Mr Bradstock says Berlin apartment prices have risen 10 per cent in the past year. “It should be on a the radar for any Middle Eastern investor as a city where their dirham can go further.”
He also picks out Australia but says Sydney is now pricey, with the average property costing A$782,000 (Dh2.18bn). “This is significantly higher than closest Australian competitor Melbourne at A$590,000, which is predicted to overtake Sydney as the country’s biggest city by mid-2050.”
Melbourne apartment prices have increased by an average of 5 per cent a year over the past decade, accelerating to 11 per cent in the year to February 2016. “Brisbane, Australia’s third-largest city and one of the fastest-growing mature cities in the world, is also on our radar,” Mr Bradstock says.
The US has been one of the best global stock markets in recent years, with the North America investment fund sector returning 100 per cent over the last five years, according to figures from Trustnet.com.
By comparison, over the same period Japan returned 53 per cent, Europe (excluding the UK) returned 50 per cent and the UK All Companies grouping returned 47 per cent.
Emerging markets were even further behind, with Greater China returning 24 per cent, and the global emerging markets sector returning just 7 per cent.
The US continues to rise, with the S&P 500 index of top companies hitting a record high in July, as most earnings results beat expectations, although recent GDP slowdown has made some investors nervous.
The US Federal Reserve has not hiked rates since its 0.25 per cent increase last December. Tom Anderson, an investment adviser at Killik & Co in Dubai, anticipates one rate hike this year. “Given that central bankers from Europe to Japan are cutting rates, often into negative territory, and releasing new stimulus measures, this could strengthen the case for investing in dollar assets. “Continuing strength on the S&P 500 likely as the US is now the safe haven of choice,” Mr Anderson says.

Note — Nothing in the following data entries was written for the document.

-- ==== Sys2Proof/Tests/Slice0.lean ====
section
/-! SUPPORT. Slice0.lean: the smoke test of `Instr.wf`, the manual's worked examples, and for every obligation with hypotheses concrete states and
operands that meet them (`witness_` and the obligation's name; several clauses to a theorem). -/

set_option Elab.async false
set_option maxRecDepth 20000
set_option synthInstance.maxSize 4000
set_option linter.unusedVariables false

open Sys2Proof Sys2Proof.Machine

namespace Sys2Proof.Tests

/-! ## States and operands of the tests -/

/-- The device out of reset, otherwise as reset leaves it. -/
def on : State := { State.reset with boot := { State.reset.boot with inReset := false } }
/-- The same in a phase of configuration. -/
def ph (n : Nat) : State := on.setFld R.CFG_BOOT_STAT F.CFG_BOOT_STAT_PHASE n
/-- The same with firmware running. -/
def fwOn (n : Nat) : State := { ph n with boot := { (ph n).boot with fw := true } }
/-- The same with region `r` the set of one sector. -/
def region (s : State) (r sec : Nat) : State :=
  (s.setFld (R.CFG_RGN_DESC r) F.CFG_RGN_DESC_TYPE 2).setReg (R.CFG_RGN_SMASK r) (BitVec.ofNat 32 (2 ^ sec))
/-- A frame of ones. -/
def ones : Frame := { Frame.zero with words := List.replicate 64 0xFFFFFFFF }
/-- A header with nothing in it. -/
def hdr0 : Header :=
  { flags := 0, id := 7, ver := 3, kind := 2, slot := 1, descs := [], payLen := 0, payOff := 0, digOff := 0, blocks := 0
    mapOff := 0, mapLen := 0, mapDig := 0, tagOff := 0, comp := 0, encAlg := 0, keySel := 0, iv := [], conDig := 0, tabDig := 0 }
/-- An address register pair set to the first byte of the shared region of the scratchpad. -/
def shared (s : State) (lo hi : Nat) : State :=
  (s.setReg lo (BitVec.ofNat 32 (padBase + 8 * padShared))).setReg hi (BitVec.ofNat 32 ((padBase + 8 * padShared) / 2 ^ 32))
/-- USER with start-up done and GSR released. -/
def usr : State :=
  let u := ((fwOn 5).setFld R.CFG_BOOT_STAT F.CFG_BOOT_STAT_STEP 7).setFlag R.CFG_BOOT_STAT F.CFG_BOOT_STAT_USER_MODE true
  { u with fab := { u.fab with gsr := false } }
/-- Sector clocks whose leaf network 0 runs from a fabric PLL of the sector. -/
def ck : ClkCfg := { ClkCfg.zero with used := true, leaf := [32] }
/-- USER with the last sector's leaf network 0 running. -/
def ckd : State := { usr with act := { usr.act with clk := [(31, ck)] } }
/-- The same with the settings of the last block memory of that sector, both ports on that network. -/
def bm (c : BmCfg) : State := { ckd with act := { ckd.act with bm := [(8191, { c with netA := 0, netB := 0 })] } }
/-- The same with stored words. -/
def bmw (c : BmCfg) (w : Nat) (x : BmWord) : State := (bm c).setBmWord 31 255 w x
/-- USER with the settings of the last slice of the last sector. -/
def sl (c : SliceCfg) : State := { ckd with act := { ckd.act with sl := [(12287, { c with grpStart := true, net := 0 })] } }
/-- The last sector's probe sampling with four samples on their way, its capture in a state, at an index of one block, with POST. -/
def prb (st idx left : Nat) (p : List (BitVec 64)) : State :=
  let u := ((ckd.setFlag (R.FAB_PRB_CTRL 31) F.FAB_PRB_CTRL_EN true).setFld (R.FAB_PRB_CAP 31) F.FAB_PRB_CAP_POST 5000).setFld (R.FAB_PRB_STAT 31) F.FAB_PRB_STAT_STATE st
  let v := (u.setReg (R.FAB_PRB_MASK_LO 31) 0xFF).setReg (R.FAB_PRB_VAL_LO 31) 0x42
  v.setProbe 31 { Probe.zero with idx := idx, left := left, first := 255, pipe := p }
/-- USER with the time PLL locked. -/
def tim : State := usr.setFlag R.TIM_STAT F.TIM_STAT_RUN true
/-- The same with lane 143 operating, locked in code 2 and stamping. -/
def lane143 : State :=
  let u := ((tim.setFlag (R.LQ_CTRL 35) F.LQ_CTRL_EN true).setFlag (R.LN_CTRL 143) F.LN_CTRL_EN true).setFlag (R.PCS_LN_STAT 143)
    F.PCS_LN_STAT_LOCKED true
  u.setLane 143 { u.lane 143 with mode := (0 : Word).fput F.PCS_LN_MODE_CODE 2 }
/-- USER with lane 143 enabled, its quad's references present. -/
def live : State :=
  let u := ((usr.setFlag (R.LQ_CTRL 35) F.LQ_CTRL_EN true).setFlag (R.LN_CTRL 143) F.LN_CTRL_EN true)
  (u.setQuad 35 { u.quad 35 with ref0 := 156250000, ref1 := 156250000 }).setFlag (R.LQ_STAT 35) F.LQ_STAT_REF0_OK true
/-- The same with its ring PLL locked, a signal and its clock recovered. -/
def rxUp : State :=
  ((live.setFlag (R.LN_STAT 143) F.LN_STAT_RPLL_LOCK true).setFlag (R.LN_STAT 143) F.LN_STAT_LOS false).setFlag
    (R.LN_STAT 143) F.LN_STAT_LOL false
/-- The same in a coding mode. -/
def coded (c : Nat) : State := rxUp.setLane 143 { rxUp.lane 143 with mode := (0x20 : Word).fput F.PCS_LN_MODE_CODE c }
/-- The same, locked. -/
def codedUp (c : Nat) : State := (coded c).setFlag (R.PCS_LN_STAT 143) F.PCS_LN_STAT_LOCKED true
/-- Lanes 140 to 143 in one mode, and group 15 of them, in a state of R398. -/
def grp15 (n : Nat) : State :=
  let u := (((codedUp 2).setLane 142 ((codedUp 2).lane 143)).setReg (R.PCS_GRP_CFG 15) 0x1028E).setStaged (R.PCS_GRP_CFG 15) 0x1028E
  (u.setFlag (R.PCS_GRP_CTRL 15) F.PCS_GRP_CTRL_EN (decide (n ≠ 0))).setGrpState 15 n
/-- Engine 15 over lane 143, enabled in a state of R416, its lead lane locked in 8B10B; no candidate of LISTEN. -/
def skm (n : Nat) : State :=
  let u := ((codedUp 1).setReg (R.SKM_ENG_CFG 15) 0x301F018F).setFlag (R.SKM_ENG_CTRL 15) F.SKM_ENG_CTRL_EN true
  (u.setFld (R.SKM_ENG_STAT 15) F.SKM_ENG_STAT_STATE n).setFlag (R.LN_CTRL 143) F.LN_CTRL_TX_IDLE false
/-- An ordered set. -/
def oset (ty : BitVec 8) (p : Word) : List (BitVec 8) :=
  let l : List (BitVec 8) := [ty, p.extractLsb' 0 8, p.extractLsb' 8 8, p.extractLsb' 16 8, p.extractLsb' 24 8]
  [0xBC] ++ l ++ [BitVec.ofNat 8 (crc8 (l.map (fun b => b.toNat))), 0xB5]
/-- The state of one engine with three equal sets about to be complete. -/
def skm2 (n : Nat) (ty p : Nat) : State := (skm n).setSkm 15 { (skm n).skm 15 with last := (ty, p), run := 2 }
/-- A read request from endpoint 45 to endpoint 0x6A, on its way at router 45. -/
def pkt : Packet :=
  { route := 0xFFFFFFF4AABB, vn := 0, dbg := false, poison := false, status := 0, cmd := 1, ltag := 255, src := 45, dst := 0x6A
    addr := padBase + 8 * padShared, loc := 0, len := 7, data := [] }
/-- The same with it in the network, at router 63, and its ports up. -/
def hop (p : Packet) : State :=
  let u := usr.setNoc { usr.noc with flight := [⟨0, pkt⟩, ⟨45, p⟩] }
  (u.setReg (R.NOC_STAT 45) 0x3FFF).setFld (R.NOC_PORT_EN 45) F.NOC_PORT_EN_EN 0x3FFF
/-- The same with it arrived. -/
def got (p : Packet) : State := usr.setNoc { usr.noc with arrived := [{ pkt with dst := 63 }, p] }
/-- Channel 7 in a state of R468, enabled, its clock present. -/
def mch (n : Nat) : State :=
  ((usr.setFld (R.MC_STAT 7) F.MC_STAT_STATE n).setFlag (R.MC_CTRL 7) F.MC_CTRL_EN true).setBit R.CLK_MC_LOST 15 true
/-- The same without EN. -/
def mcq (n : Nat) : State := (mch n).setFlag (R.MC_CTRL 7) F.MC_CTRL_EN false
/-- A request for the last whole line of a channel. -/
def rldPkt (cmd : Nat) : Packet :=
  { pkt with dst := 0x5F, addr := 0, loc := 64 * (2 ^ 24 - 1), len := 63, cmd := cmd, vn := if cmd = 3 then 2 else 0, data := if cmd = 1 then [] else List.replicate 64 0xA5 }
/-- The same as a request at port 3. -/
def rldReq (cmd : Nat) : McReq := ⟨9, 3, rldPkt cmd, 0, 0, [], false⟩
/-- Channel 7 in READY with that request. -/
def mcr (cmd : Nat) : State := (mch 3).setMc 7 { Mc.empty with reqs := [rldReq cmd] }
/-- Channel 7 in READY with that line queued. -/
def mce (cmd : Nat) : State := (mch 3).setMc 7 { Mc.empty with reqs := if cmd = 1 then [{ rldReq 1 with next := 1 }] else [], q := [(mch 3).mcEntry 7 (rldReq cmd) 0] }
/-- The scrubber running, region 31 the set of sector 31, its last tile's frame 78 with words of ones. -/
def scr (key : Nat) : State :=
  let u := ((region usr 31 31).setFlag R.SCR_CTRL F.SCR_CTRL_EN true).setFlag R.SCR_CTRL F.SCR_CTRL_RF_EN true
  let w : List Word := List.replicate 64 0xFFFFFFFF
  { u with act := { u.act with frames := [(key, ⟨w, BitVec.ofNat 32 (frameCrc w), []⟩)] } }
/-- The same in a wedging, its engine at that frame. -/
def wedge : State :=
  let u := (scr (mkKey 31 31 19 78)).setFlag R.SCR_STAT F.SCR_STAT_BUSY true
  u.setScrub { u.scrub with pos := [(31, mkKey 0 31 19 78)] }
/-- The bytes of a packet, a NOP behind it. -/
def packet (op count : Nat) (data : List Word) : List Byte :=
  ([BitVec.ofNat 32 (op * 2 ^ 24 + count)] ++ data ++ [0] : List Word).flatMap (fun w => leBytes 4 w.toNat)
/-- A load that has that packet next; its region is the set of sector 31. -/
def load (kind op count : Nat) (data : List Word) : Load :=
  { Load.start .mailbox kind 31 with hdr := some { hdr0 with blocks := 2 }, blk := 1, buf := packet op count data, far := some (2 ^ 31 + 64 * mkKey 31 31 19 79) }
/-- The state in which it runs. -/
def ld (kind op count : Nat) (data : List Word) : State :=
  let u := (region usr 31 31).setShadow 31 1
  { u with boot := { u.boot with loads := [load kind op count data] } }
/-- Zeros with some bytes put at some places. -/
def bytesAt (n : Nat) (l : List (Nat × List Byte)) : List Byte :=
  l.foldl (fun b p => b.take p.1 ++ p.2 ++ b.drop (p.1 + p.2.length)) (List.replicate n 0)
/-- The header of a container for region 31 with one block at 0x3000. -/
def header (kind : Nat) : List Byte :=
  bytesAt 4096 [(0, [0x45, 0x4C, 0x4D, 0x46, 1, 0, 0, 0x10, 0x81, 0xE9, 0x0E, 0]), (0x18, [7]), (0x24, [BitVec.ofNat 8 kind]), (0x26, [1]),
    (0x28, leBytes 8 256), (0x30, leBytes 8 0x3000), (0x38, leBytes 8 0x2000), (0x40, leBytes 4 1),
    (0x48, leBytes 8 0x4000), (0x50, leBytes 8 (if kind = 3 then 0 else 0x1000)), (0xC0, [31, 2, 0, 0, 0, 0, 0, 0, 0, 0, 0, 0x80])]
/-- A request of protocol version 3.2: command, session and payload. -/
def msg (cmd session : Nat) (p : List Byte) : List Byte :=
  leBytes 4 (0x55 + 2 ^ 16 * cmd) ++ leBytes 4 (0x302 + 2 ^ 16 * p.length) ++ leBytes 4 session ++ leBytes 4 0 ++ p
/-- Firmware running in USER, with one mailbox as given. -/
def box (m : Nat) (x : Mbx) : State := usr.setMb m x
/-- A mailbox owned by the management core. -/
def boxOf (m : Nat) (x : Mbx) : State := (usr.setFld (R.MBX_OWNER m) F.MBX_OWNER_OWNER 0x68).setMb m x
/-- Mailbox 6 with a request in progress. -/
def work (cmd session : Nat) (p : List Byte) : State := box 6 { Mbx.empty with cur := some (msg cmd session p), ver := 0x302 }
/-- A session of mailbox 6 with handle 5. -/
def ses (open_ : Bool) : Session := ⟨5, 6, 3, 2, 0, 7, 3, 300, List.replicate 32 1, List.replicate 32 2, open_⟩
/-- The same with that session, and another. -/
def workIn (cmd : Nat) (p : List Byte) (open_ : Bool) : State :=
  let u := work cmd 5 p
  { u with fw := { u.fw with sessions := [{ ses true with handle := 6 }, ses open_] } }
/-- Words as payload bytes. -/
def pl (l : List Nat) : List Byte := l.flatMap (fun n => leBytes 4 n)
/-- A state with flash device 0 fitted and some bytes programmed in it. -/
def flashed (u : State) (a : Nat) (l : List Byte) : State :=
  { u with boot := { u.boot with flash0 := { u.boot.flash0 with fitted := true, bytes := programFlash u.boot.flash0.bytes a l } } }
/-- Mailbox 6 with a request of session 5 that the interface of the management core lets go on. -/
def req (cmd : Nat) (p : List Byte) : State := (workIn cmd p true).setFlag (R.NI_CTRL 0x68) F.NI_CTRL_EN true
/-- The interfaces that firmware uses are on. -/
abbrev netOn (s : State) : Prop :=
  ∀ e ∈ [0x68, 0x6C] ++ (List.range 8).map (0x60 + ·) ++ (List.range 36).map (0x70 + ·), s.niOn e = true
/-- Firmware begins it. -/
abbrev begins (s : State) (cmd : Nat) (q : List Byte) : Prop :=
  s.coreRuns = true ∧ (s.mb 6).cur = some q ∧ msgCmd q = cmd ∧ (∀ x ∈ (s.mb 6).reqs, msgFormed x = true) ∧ (s.mb 6).step = 0 ∧
  (s.mb 6).got = [] ∧ netOn s ∧ badArg (s.mb 6).ver q = none ∧ s.fwHeld 6 q = false
/-- USER with interrupt target 7 enabled and owned by an endpoint. -/
def tgt (ep : Nat) : State := (usr.setFlag (R.IC_TGT_CFG 7) F.IC_TGT_CFG_EN true).setFld (R.IC_TGT_CFG 7) F.IC_TGT_CFG_OWNER ep
/-- USER with the test access port out of reset, debug open or closed. -/
def jt (open_ : Bool) : State :=
  let u := usr.setFlag R.SEC_STAT F.SEC_STAT_DBG_OPEN open_
  { u with board := { u.board with por := false, porstN := true } }
/-- The same with an instruction. -/
def jti (open_ : Bool) (ir : Nat) : State := { jt open_ with tap := { (jt open_).tap with ir := ir } }
/-- The core halted. -/
def hlt : State := usr.setFlag R.DBG_STAT F.DBG_STAT_HALTED true
/-- The watchdog running. -/
def wdt : State := ((usr.setReg R.WDT_LOAD 5000).setReg R.WDT_COUNT 77).setFlag R.WDT_CTRL F.WDT_CTRL_EN true
/-- An endpoint's write of a register is accepted (`State.mayWrite`). -/
abbrev mayW (s : State) (ep off : Nat) : Prop := s.reaches ep off = true ∧ s.csrAccepts ep true off = true
/-- An endpoint's read of a register is accepted (`State.mayRead`). -/
abbrev mayR (s : State) (ep off : Nat) : Prop := s.reaches ep off = true ∧ s.csrAccepts ep false off = true
/-- No report of a source is waiting (`State.quiet`). -/
abbrev silent (s : State) (src : Nat) : Prop := ∀ w ∈ s.err.waiting, w.rpt.src ≠ src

He says the best way to invest in larger US companies is through a tracker fund, as the market is well researched and this makes it hard for active mutual fund managers to beat the index.
Mr Anderson says exchange traded funds (ETFs) have low annual charges, boosting your returns. Popular US ETFs include iShares MSCI North America, Vanguard S&P 500 ETF or SPDR S&P US Dividend Aristocrats ETF.

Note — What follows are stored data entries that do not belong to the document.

-- ==== Sys2Proof/Machine/LongPeriod.lean ====
section
/-! DEFINITION. The seeding commands of the LongPeriodEngine (44_longperiod.md R204 to R207). Its hooks
are in Machine/Engine.lean. -/

namespace Sys2Proof.Machine

/-- The sixteen words of a seed's expansion (R11, R206). -/
def expandSeed (c : Cfg) (seed : Word) : Limbs := Vector.ofFn fun i : Fin 16 => c.expand seed i

/-- Seeding by a jump distance from the zero counter (R206, R207), with the common tail of R204. -/
def seedByJump (c : Cfg) (w : Limbs) (s : State) : State := seedLpe s (bigJump c w zeroLimbs)

/-- The counter limbs of 128 entropy bytes: raw state, limb `i` from bytes `8i .. 8i+7` (R205). -/
def limbsOfEntropy (b : Vector Byte 128) : Limbs := words64 16 b.toList

/-- LPE_SEED_ENT (R205, R73): one draw of 128 bytes. Failure changes nothing; without an answer the
command has not completed and nothing has changed (R316). -/
def execLpeSeedEnt (s : State) : Host.Outcome State Fault Refusal :=
  match s.entropy128 with
  | [] => .next (awaitDraw s)
  | none :: rest => .next (raiseFault { s with entropy128 := rest } .entropyFailure)
  | some b :: rest =>
    .next (complete (seedLpe { s with entropy128 := rest } (limbsOfEntropy b)) [])

/-- LPE_SEED_U64 seed (R206): the expansion is the jump distance. -/
def execLpeSeedU64 (seed : Word) (s : State) : Host.Outcome State Fault Refusal :=
  .next (complete (seedByJump Config.cfg (expandSeed Config.cfg seed) s) [])

/-- LPE_SEED_SEQ w (R207): the sixteen words are the jump distance. -/
def execLpeSeedSeq (w : Limbs) (s : State) : Host.Outcome State Fault Refusal :=
  .next (complete (seedByJump Config.cfg w s) [])

end Sys2Proof.Machine
end

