-- ==== Sys2Proof/Machine/Dispatch.lean ====
section
/-! DEFINITION. One arm per command of the opcode table (30_encoding.md R85). -/

namespace Sys2Proof.Machine

def exec (i : Instr) (s : State) : Host.Outcome State Fault Refusal :=
  match i with
  | .status => Sys2Proof.Machine.execStatus s
  | .mix x => Sys2Proof.Machine.execMix x s
  | .ctrAdv1 => Sys2Proof.Machine.execCtrAdv1 s
  | .ctrAdvn n => Sys2Proof.Machine.execCtrAdvn n s
  | .ctrJump stp => Sys2Proof.Machine.execCtrJump stp s
  | .ctrEq w => Sys2Proof.Machine.execCtrEq w s
  | .ctrLoad w => Sys2Proof.Machine.execCtrLoad w s
  | .ctrRead => Sys2Proof.Machine.execCtrRead s
  | .chacha key nonce c => Sys2Proof.Machine.execChacha key nonce c s
  | .next e => Sys2Proof.Machine.execNext e s
  | .bulk e nBytes => Sys2Proof.Machine.execBulk e nBytes s
  | .discard e n => Sys2Proof.Machine.execDiscard e n s
  | .jump e => Sys2Proof.Machine.execJump e s
  | .ljump e => Sys2Proof.Machine.execLjump e s
  | .lpeSeedEnt => Sys2Proof.Machine.execLpeSeedEnt s
  | .lpeSeedU64 seed => Sys2Proof.Machine.execLpeSeedU64 seed s
  | .lpeSeedSeq w => Sys2Proof.Machine.execLpeSeedSeq w s
  | .ceKey key nonce c => Sys2Proof.Machine.execCeKey key nonce c s
  | .ceSeed64 sb => Sys2Proof.Machine.execCeSeed64 sb s
  | .ceSeed32 sb => Sys2Proof.Machine.execCeSeed32 sb s
  | .ceSeedEnt => Sys2Proof.Machine.execCeSeedEnt s
  | .ceZeroize => Sys2Proof.Machine.execCeZeroize s
  | .ceSave => Sys2Proof.Machine.execCeSave s
  | .ceRestore len record => Sys2Proof.Machine.execCeRestore len record s
  | .unbiased e lo hi => Sys2Proof.Machine.execUnbiased e lo hi s

end Sys2Proof.Machine
end

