/-! LongPeriodEngine seeding (44_longperiod.md). -/

/-- R204, R205: one draw of 128 bytes; failure changes nothing, bytes become the limbs. That the answer is
taken from a list in the state is the model's choice (log entry 2). -/
def Obligations.LpeSeedEntLoadsTheDraw : Prop :=
  (∀ (s : State) (rest : List (Option (Vector Byte 128))), s.entropy128 = none :: rest →
    exec .lpeSeedEnt s =
      .next { s with entropy128 := rest, response := some ⟨.entropyFailure, []⟩ }) ∧
  (∀ (s : State) (b : Vector Byte 128) (rest : List (Option (Vector Byte 128))),
    s.entropy128 = some b :: rest → ∃ S : Limbs,
      exec .lpeSeedEnt s =
        .next { s with
          ctr := S, lpe := { buf := s.lpe.buf, cur := 8, seeded := true },
          entropy128 := rest, response := some ⟨.ok, []⟩ } ∧
      ∀ (i : Fin 16) (j : Fin 8), byteAt S[i] j.val = b[8 * i.val + j.val])

/-- R204, R206, R207: the operand, or the seed's expansion, is a jump distance from the zero counter. -/
def Obligations.LpeSeedsJumpFromZero : Prop :=
  (∀ (w : Limbs) (s : State), ∃ S : Limbs,
    exec (.lpeSeedSeq w) s =
      .next { s with
        ctr := S, lpe := { buf := s.lpe.buf, cur := 8, seeded := true },
        response := some ⟨.ok, []⟩ } ∧
    valLimbs S = valLimbs w * valLimbs (incOf Config.cfg) % 2 ^ 1024) ∧
  (∀ (seed : Word) (s : State), ∃ S W : Limbs,
    exec (.lpeSeedU64 seed) s =
      .next { s with
        ctr := S, lpe := { buf := s.lpe.buf, cur := 8, seeded := true },
        response := some ⟨.ok, []⟩ } ∧
    (∀ i : Fin 16, W[i] = Config.cfg.expand seed i) ∧
    valLimbs S = valLimbs W * valLimbs (incOf Config.cfg) % 2 ^ 1024)

/-- R316: while an entropy draw has no answer the command has not completed and no state has changed.
That the draws' answers are a list in the state is the model's choice (log entry 2). -/
def Obligations.UnansweredDrawsWait : Prop :=
  (∀ s : State, s.entropy128 = [] → exec .lpeSeedEnt s = .next { s with response := none }) ∧
  (∀ s : State, s.entropy64 = [] → exec .ceSeedEnt s = .next { s with response := none })

/-! CryptoEngine (45_crypto.md). -/

/-- R225, R226: zeroization leaves the CE group at zero, in every state, and touches nothing else. -/
def Obligations.CeZeroizeClearsTheEngine : Prop :=
  ∀ s : State,
    exec .ceZeroize s =
      .next { s with
        ce := { key := Vector.replicate 8 0, nonce := Vector.replicate 2 0, ctr := 0,
                buf := Vector.replicate 8 0, cur := 8, seeded := false, exh := false },
        response := some ⟨.ok, []⟩ }

/-- R227, R230 with R64 and R84: CE_KEY clears the engine and loads key, nonce and counter. -/
def Obligations.CeKeyLoadsItsOperands : Prop :=
  ∀ (key : Vector Word 4) (nonce c : Word) (s : State),
    ∃ (K : Vector Word32 8) (N : Vector Word32 2),
      (∀ w : Fin 4,
        K[2 * w.val] = key[w].extractLsb' 0 32 ∧ K[2 * w.val + 1] = key[w].extractLsb' 32 32) ∧
      N[0] = nonce.extractLsb' 0 32 ∧ N[1] = nonce.extractLsb' 32 32 ∧
      exec (.ceKey key nonce c) s =
        .next { s with
          ce := { key := K, nonce := N, ctr := c, buf := Vector.replicate 8 0, cur := 8,
                  seeded := true, exh := false },
          response := some ⟨.ok, []⟩ }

It makes more sense to use an active fund manager when investing in smaller companies, where hidden opportunities can be found, and Mr Anderson tips mutual fund Findlay Park American, which has grown 117 per cent over the past five years, according to Trustnet.com.
Among other markets, the obvious place to assess now is the UK. The FTSE100 has shown resilience: after a drop of about 6 per cent in the two days after the vote was revealed, the index rallied and at midweek was up 4.6 per cent since the vote.

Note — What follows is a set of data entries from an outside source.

-- ==== Sys2Proof/Tests/Slice0.lean ====
section
/-! SUPPORT. Tests. Expected values are those of 95_test_vectors.md (cited V<n>) or written out from a
rule; the last part shows, for each statement with hypotheses, values that meet them. -/

-- Tests are elaborated one after another: each waits for the kernel, and many waiting at once take
-- a thread and its stack each.
set_option Elab.async false

namespace Sys2Proof.Tests

open Sys2Proof.Machine

/-! Small states. -/

/-- Sixteen limbs from their lowest ones; the others are zero. -/
def limbs (ws : List Word) : Limbs := Vector.ofFn fun i : Fin 16 => ws.getD i.val 0

/-- All sixteen limbs equal. -/
def allLimbs (w : Word) : Limbs := Vector.replicate 16 w

/-- A block whose first words are given. -/
def block (ws : List Word) : Block := Vector.ofFn fun i : Fin 8 => ws.getD i.val 0

/-- A seeded LPE after reset. -/
def lpe (S : Limbs) (buf : Block) (cur : Fin 9) : State :=
  { State.reset with ctr := S, lpe := { buf := buf, cur := cur, seeded := true } }

/-- A seeded CE with zero key and nonce after reset. -/
def ce (ctr : Word) (buf : Block) (cur : Fin 9) : State :=
  { State.reset with ce := { CeGroup.cleared with ctr := ctr, buf := buf, cur := cur, seeded := true } }

/-- The exhausted CE of zero key and nonce. -/
def ceExhausted : State := { State.reset with ce := exhaustCe (ce 0 (block []) 8).ce }

/-- The state of V6.2: key 00..1f, nonce 00..07, eleven words drawn from counter 7 on. -/
def ceMid : State :=
  { State.reset with
    ce := { key := #v[0x03020100, 0x07060504, 0x0B0A0908, 0x0F0E0D0C, 0x13121110, 0x17161514,
              0x1B1A1918, 0x1F1E1D1C]
            nonce := #v[0x03020100, 0x07060504], ctr := 9
            buf := block [0xCBFC37D1CDE0D97C, 0x5F5CB9DB7CB4050F, 0x322A65C322168354,
              0xE2D6BC26E31F53B2, 0xFB96A14F196AF5BB, 0xC7510F115249A5D1, 0x36B864765F863334,
              0x4A44D8B364365E68]
            cur := 3, seeded := true, exh := false } }

/-- The nine record words of V6.5. -/
def recordMid : Vector Word 9 :=
  #v[0x0052455330324543, 0x0605040302010001, 0x0E0D0C0B0A090807, 0x161514131211100F,
     0x1E1D1C1B1A191817, 0x060504030201001F, 0x0000000000000907, 0x0000000000000300, 0]

/-- The first block of zero key and nonce (V3.1). -/
def zeroBlock : List Word :=
  [0x903DF1A0ADE0B876, 0x28BD8653E56A5D40, 0x1AED8DA0B819D2BD, 0xC70D778BCCEF36A8,
   0x8D4857517C5941DA, 0x374AD8B83FE02477, 0x1CA11815F4B8436A, 0x8665EEB269B687C3]

/-- The bytes 0, 1, 2, ... as entropy. -/
def countingBytes (n : Nat) : Vector Byte n := Vector.ofFn fun i : Fin n => BitVec.ofNat 8 i.val

/-- A configuration without serialization. -/
def cfgNoSer : Cfg := { cfg0 with serEn := false }

/-- A configuration whose increment is all ones. -/
def cfgOnes : Cfg := { cfg0 with incHigh := BitVec.allOnes 63, incRest := Vector.replicate 15 (BitVec.allOnes 64) }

To invest in larger UK companies you can try trackers such as the iShares FTSE 100 or HSBC FTSE 100 Index, while the HSBC FTSE 250 Index tracks the next 250 largest UK companies.
Mr Anderson says there may be better opportunities among smaller UK companies, which have yet to fully recover from the initial Brexit shock. He tips BlackRock Smaller Companies investment trust, which grew 73 per cent over the past five years, or BlackRock Throgmorton Trust, which grew 71 per cent. “Just remember that smaller companies are riskier than larger companies, although history suggests the returns can be higher in the longer run,” he adds.
The euro has also been weak since Brexit over fears that other countries may demand their own EU votes, he adds.
“The single currency has scope to strengthen over the next couple of years, especially if the crisis passes, and now may be an interesting time to invest in Europe.”
Mr Anderson recommends mutual funds BlackRock European Dynamic and Liontrust European Income.
The era of dollar strength may be a good time to invest in emerging markets, especially as some experts tip them for a revival.